▶ **TASK DETAILS**
Take every line containing "left" out of the records.

(SOURCE DATA Opens)

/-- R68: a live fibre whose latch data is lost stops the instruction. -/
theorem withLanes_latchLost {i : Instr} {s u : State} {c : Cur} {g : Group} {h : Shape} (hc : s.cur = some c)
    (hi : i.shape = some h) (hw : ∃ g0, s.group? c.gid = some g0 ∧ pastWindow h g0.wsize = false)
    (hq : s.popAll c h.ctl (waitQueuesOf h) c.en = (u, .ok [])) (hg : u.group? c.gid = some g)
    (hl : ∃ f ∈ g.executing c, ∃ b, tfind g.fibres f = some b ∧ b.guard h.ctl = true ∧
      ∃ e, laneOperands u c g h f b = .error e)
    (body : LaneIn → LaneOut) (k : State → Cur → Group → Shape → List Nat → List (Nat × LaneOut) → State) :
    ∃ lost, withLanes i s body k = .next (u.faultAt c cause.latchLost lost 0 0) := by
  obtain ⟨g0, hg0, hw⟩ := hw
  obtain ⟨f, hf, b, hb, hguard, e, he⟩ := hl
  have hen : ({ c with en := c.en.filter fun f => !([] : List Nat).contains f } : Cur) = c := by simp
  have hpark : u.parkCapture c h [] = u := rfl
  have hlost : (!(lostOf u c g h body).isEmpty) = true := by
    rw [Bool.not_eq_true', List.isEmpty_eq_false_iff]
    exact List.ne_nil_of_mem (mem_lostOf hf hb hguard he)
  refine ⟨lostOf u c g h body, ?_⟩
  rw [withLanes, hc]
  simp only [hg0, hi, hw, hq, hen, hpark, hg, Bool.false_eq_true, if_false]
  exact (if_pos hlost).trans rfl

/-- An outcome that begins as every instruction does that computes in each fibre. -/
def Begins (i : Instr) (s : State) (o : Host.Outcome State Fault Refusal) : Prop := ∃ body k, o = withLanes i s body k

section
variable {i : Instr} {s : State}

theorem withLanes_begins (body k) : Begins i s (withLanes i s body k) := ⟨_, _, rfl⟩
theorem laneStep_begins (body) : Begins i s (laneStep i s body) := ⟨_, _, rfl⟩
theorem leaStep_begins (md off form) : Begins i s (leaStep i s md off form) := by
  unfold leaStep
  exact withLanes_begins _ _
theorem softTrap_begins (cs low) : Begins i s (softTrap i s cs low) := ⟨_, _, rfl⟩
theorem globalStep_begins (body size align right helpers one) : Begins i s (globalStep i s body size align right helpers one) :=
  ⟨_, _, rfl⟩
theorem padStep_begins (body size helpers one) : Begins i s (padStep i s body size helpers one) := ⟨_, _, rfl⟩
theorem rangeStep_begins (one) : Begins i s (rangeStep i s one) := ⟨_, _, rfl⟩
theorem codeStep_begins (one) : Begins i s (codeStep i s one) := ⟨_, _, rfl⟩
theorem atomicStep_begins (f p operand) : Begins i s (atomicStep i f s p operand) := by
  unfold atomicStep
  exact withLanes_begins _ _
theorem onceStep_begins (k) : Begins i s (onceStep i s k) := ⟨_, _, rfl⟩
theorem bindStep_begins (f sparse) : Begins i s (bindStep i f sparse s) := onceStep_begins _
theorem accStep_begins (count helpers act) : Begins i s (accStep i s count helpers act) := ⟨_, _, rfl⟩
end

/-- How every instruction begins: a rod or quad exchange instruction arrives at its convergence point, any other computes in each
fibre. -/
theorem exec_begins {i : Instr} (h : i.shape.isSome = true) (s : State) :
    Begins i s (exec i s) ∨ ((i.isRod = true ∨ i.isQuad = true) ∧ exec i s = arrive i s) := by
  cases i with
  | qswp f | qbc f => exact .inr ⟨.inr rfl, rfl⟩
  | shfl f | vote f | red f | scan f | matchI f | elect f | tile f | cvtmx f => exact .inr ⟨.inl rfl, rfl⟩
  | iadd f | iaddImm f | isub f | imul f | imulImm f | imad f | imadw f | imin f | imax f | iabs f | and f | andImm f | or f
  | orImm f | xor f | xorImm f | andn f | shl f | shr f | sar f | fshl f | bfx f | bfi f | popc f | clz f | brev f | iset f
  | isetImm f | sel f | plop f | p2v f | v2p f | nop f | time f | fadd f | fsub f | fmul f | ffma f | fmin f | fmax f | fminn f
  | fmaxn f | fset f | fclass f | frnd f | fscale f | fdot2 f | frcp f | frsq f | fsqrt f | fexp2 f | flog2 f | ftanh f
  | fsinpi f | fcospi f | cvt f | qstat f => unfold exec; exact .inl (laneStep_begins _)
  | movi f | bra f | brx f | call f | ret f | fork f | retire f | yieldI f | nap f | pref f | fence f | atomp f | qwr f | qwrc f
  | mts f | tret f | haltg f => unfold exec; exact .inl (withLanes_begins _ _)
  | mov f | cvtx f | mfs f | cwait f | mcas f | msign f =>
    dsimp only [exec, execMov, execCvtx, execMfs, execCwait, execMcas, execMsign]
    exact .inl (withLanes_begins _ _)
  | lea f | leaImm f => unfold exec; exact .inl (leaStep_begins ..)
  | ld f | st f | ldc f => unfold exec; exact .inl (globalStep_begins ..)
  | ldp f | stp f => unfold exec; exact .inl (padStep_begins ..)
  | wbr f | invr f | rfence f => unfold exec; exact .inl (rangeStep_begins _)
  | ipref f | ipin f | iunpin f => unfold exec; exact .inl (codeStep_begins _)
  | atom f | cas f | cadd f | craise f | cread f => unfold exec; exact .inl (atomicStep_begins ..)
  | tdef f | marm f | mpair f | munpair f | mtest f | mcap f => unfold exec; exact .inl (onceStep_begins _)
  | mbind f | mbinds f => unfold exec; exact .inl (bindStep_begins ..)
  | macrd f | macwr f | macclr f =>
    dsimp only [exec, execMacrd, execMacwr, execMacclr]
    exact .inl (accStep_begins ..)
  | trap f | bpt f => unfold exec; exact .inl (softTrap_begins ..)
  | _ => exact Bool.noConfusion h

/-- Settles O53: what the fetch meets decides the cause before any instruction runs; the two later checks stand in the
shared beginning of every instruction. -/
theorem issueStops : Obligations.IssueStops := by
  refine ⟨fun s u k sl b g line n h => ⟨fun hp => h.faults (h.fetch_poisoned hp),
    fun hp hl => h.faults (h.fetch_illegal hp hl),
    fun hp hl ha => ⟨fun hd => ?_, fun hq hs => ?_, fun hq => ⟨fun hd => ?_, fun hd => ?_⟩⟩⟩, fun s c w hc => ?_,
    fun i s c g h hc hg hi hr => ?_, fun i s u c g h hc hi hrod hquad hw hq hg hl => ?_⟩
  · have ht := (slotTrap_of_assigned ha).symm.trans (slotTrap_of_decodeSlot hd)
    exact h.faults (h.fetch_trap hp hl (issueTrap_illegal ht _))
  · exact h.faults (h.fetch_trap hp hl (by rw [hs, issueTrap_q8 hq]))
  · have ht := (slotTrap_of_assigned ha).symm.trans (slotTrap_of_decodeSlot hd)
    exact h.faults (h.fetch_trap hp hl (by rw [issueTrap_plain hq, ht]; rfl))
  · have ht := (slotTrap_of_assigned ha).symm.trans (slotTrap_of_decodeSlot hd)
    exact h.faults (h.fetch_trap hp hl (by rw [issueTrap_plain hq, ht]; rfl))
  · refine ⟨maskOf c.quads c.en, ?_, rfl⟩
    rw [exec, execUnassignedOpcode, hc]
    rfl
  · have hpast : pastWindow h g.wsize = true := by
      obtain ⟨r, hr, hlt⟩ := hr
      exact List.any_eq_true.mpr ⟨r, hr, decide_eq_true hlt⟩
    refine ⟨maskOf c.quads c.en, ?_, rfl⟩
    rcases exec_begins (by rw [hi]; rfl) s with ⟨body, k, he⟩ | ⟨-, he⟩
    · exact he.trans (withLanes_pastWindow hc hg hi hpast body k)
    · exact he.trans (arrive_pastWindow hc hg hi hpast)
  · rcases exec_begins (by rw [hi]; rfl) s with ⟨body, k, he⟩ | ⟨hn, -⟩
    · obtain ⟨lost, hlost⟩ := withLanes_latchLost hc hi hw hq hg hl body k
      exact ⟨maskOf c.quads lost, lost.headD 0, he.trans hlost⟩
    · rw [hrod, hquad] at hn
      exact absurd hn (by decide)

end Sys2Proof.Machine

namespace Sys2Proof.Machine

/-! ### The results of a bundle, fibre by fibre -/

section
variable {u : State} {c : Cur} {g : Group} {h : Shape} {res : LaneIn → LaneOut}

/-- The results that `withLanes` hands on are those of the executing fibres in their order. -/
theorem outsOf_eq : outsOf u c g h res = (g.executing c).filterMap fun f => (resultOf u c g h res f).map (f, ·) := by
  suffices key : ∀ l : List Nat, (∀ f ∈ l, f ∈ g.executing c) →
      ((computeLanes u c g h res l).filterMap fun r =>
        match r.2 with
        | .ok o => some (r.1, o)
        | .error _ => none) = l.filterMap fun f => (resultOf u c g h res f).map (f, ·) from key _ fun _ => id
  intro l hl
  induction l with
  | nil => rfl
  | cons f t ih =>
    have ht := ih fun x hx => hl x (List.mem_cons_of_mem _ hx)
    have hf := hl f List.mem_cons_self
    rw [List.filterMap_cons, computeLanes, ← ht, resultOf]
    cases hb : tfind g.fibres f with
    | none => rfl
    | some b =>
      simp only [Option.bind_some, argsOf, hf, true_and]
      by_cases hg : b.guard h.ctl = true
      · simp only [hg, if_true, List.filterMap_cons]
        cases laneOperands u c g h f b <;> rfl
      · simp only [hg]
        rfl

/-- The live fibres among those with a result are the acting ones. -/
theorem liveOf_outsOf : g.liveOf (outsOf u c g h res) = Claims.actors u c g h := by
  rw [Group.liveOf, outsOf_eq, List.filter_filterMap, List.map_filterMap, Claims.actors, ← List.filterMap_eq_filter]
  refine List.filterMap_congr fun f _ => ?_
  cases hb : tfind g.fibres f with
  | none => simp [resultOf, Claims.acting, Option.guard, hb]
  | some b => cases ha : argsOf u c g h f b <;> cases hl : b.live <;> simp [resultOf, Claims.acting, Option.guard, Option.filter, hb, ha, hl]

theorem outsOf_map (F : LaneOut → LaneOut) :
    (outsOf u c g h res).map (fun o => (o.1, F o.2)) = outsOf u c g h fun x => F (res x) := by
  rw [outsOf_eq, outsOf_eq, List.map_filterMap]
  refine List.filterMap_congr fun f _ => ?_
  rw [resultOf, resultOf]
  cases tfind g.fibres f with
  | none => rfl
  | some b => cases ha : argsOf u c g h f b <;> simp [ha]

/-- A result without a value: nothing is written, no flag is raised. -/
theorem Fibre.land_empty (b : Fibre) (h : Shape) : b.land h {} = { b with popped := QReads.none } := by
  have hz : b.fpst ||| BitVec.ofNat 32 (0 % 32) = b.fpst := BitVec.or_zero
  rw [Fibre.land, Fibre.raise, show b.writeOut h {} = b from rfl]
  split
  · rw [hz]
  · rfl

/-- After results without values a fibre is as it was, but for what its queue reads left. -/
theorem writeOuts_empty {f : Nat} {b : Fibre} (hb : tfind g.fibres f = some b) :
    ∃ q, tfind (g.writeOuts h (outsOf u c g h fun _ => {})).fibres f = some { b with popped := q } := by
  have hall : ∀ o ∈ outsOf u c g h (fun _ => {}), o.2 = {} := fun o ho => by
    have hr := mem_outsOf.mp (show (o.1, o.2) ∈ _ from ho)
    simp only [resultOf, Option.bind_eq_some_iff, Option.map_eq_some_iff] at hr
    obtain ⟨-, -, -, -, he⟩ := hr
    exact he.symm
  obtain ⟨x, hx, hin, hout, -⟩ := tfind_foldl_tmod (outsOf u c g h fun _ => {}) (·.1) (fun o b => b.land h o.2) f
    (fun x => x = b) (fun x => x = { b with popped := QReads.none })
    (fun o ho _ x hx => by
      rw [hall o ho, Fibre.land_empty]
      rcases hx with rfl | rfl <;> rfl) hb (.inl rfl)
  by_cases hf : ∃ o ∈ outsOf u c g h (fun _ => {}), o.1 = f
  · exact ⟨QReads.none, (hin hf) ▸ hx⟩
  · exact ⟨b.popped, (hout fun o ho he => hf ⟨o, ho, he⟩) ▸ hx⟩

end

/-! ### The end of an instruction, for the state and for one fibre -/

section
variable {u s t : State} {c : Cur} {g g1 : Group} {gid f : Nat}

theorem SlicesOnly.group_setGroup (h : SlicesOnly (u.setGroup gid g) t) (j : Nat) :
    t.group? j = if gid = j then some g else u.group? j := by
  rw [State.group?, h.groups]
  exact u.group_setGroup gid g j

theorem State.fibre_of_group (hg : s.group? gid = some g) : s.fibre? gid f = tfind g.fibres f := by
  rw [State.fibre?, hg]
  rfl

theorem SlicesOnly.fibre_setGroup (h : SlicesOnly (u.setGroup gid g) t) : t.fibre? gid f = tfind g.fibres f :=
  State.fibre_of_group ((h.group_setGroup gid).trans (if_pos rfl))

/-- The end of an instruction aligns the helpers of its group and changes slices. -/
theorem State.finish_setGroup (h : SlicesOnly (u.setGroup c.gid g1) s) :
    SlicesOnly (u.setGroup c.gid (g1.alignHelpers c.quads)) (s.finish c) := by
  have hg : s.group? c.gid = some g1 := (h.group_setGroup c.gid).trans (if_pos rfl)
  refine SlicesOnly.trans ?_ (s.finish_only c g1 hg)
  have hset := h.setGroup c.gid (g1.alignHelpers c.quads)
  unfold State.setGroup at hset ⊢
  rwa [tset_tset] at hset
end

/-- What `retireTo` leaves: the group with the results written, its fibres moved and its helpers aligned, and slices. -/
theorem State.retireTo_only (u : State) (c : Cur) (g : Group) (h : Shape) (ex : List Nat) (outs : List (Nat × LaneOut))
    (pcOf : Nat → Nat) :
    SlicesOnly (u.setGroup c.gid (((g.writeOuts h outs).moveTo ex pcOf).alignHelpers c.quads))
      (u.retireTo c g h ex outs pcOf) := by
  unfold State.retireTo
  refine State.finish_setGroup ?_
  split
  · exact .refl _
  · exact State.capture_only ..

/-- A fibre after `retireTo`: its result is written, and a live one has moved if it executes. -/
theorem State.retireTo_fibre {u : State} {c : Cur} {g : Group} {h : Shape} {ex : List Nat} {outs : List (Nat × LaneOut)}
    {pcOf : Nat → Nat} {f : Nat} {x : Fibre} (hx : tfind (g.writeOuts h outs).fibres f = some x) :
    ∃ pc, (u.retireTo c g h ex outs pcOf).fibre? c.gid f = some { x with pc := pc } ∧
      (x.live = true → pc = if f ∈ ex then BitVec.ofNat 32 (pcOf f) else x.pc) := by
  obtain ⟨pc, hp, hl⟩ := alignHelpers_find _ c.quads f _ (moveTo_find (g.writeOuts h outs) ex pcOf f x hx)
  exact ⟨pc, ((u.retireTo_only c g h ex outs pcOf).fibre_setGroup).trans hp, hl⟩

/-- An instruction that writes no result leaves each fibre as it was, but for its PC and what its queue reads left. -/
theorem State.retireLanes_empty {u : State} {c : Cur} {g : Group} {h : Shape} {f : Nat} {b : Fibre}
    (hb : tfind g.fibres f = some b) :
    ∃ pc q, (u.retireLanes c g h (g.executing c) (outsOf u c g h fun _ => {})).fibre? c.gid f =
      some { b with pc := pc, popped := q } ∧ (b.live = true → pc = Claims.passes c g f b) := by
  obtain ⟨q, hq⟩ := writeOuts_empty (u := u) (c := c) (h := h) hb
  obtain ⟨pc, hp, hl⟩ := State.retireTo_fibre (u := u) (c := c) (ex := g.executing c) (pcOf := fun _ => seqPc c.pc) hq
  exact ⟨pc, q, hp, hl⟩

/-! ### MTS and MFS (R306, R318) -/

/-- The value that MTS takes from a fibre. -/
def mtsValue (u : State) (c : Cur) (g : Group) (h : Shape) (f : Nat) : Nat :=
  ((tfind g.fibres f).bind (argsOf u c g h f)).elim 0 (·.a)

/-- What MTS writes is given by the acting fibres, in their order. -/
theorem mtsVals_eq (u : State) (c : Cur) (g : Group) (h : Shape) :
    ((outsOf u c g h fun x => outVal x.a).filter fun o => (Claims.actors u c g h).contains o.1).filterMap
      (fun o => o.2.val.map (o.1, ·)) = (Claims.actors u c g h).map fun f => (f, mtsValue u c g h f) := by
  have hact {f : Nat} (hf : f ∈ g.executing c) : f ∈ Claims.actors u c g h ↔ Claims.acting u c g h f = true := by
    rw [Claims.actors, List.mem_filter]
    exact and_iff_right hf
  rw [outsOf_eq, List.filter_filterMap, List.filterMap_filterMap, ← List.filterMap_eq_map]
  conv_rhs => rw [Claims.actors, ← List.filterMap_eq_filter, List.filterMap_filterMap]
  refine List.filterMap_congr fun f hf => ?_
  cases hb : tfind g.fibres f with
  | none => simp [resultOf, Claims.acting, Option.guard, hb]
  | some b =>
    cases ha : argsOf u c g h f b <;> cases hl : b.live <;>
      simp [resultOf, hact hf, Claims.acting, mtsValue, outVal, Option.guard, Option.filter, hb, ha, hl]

(SOURCE DATA Closes)

▶ **ANSWER TO THIS PROBLEM**
/-- After results without values a fibre is as it was, but for what its queue reads left. -/
/-- An instruction that writes no result leaves each fibre as it was, but for its PC and what its queue reads left. -/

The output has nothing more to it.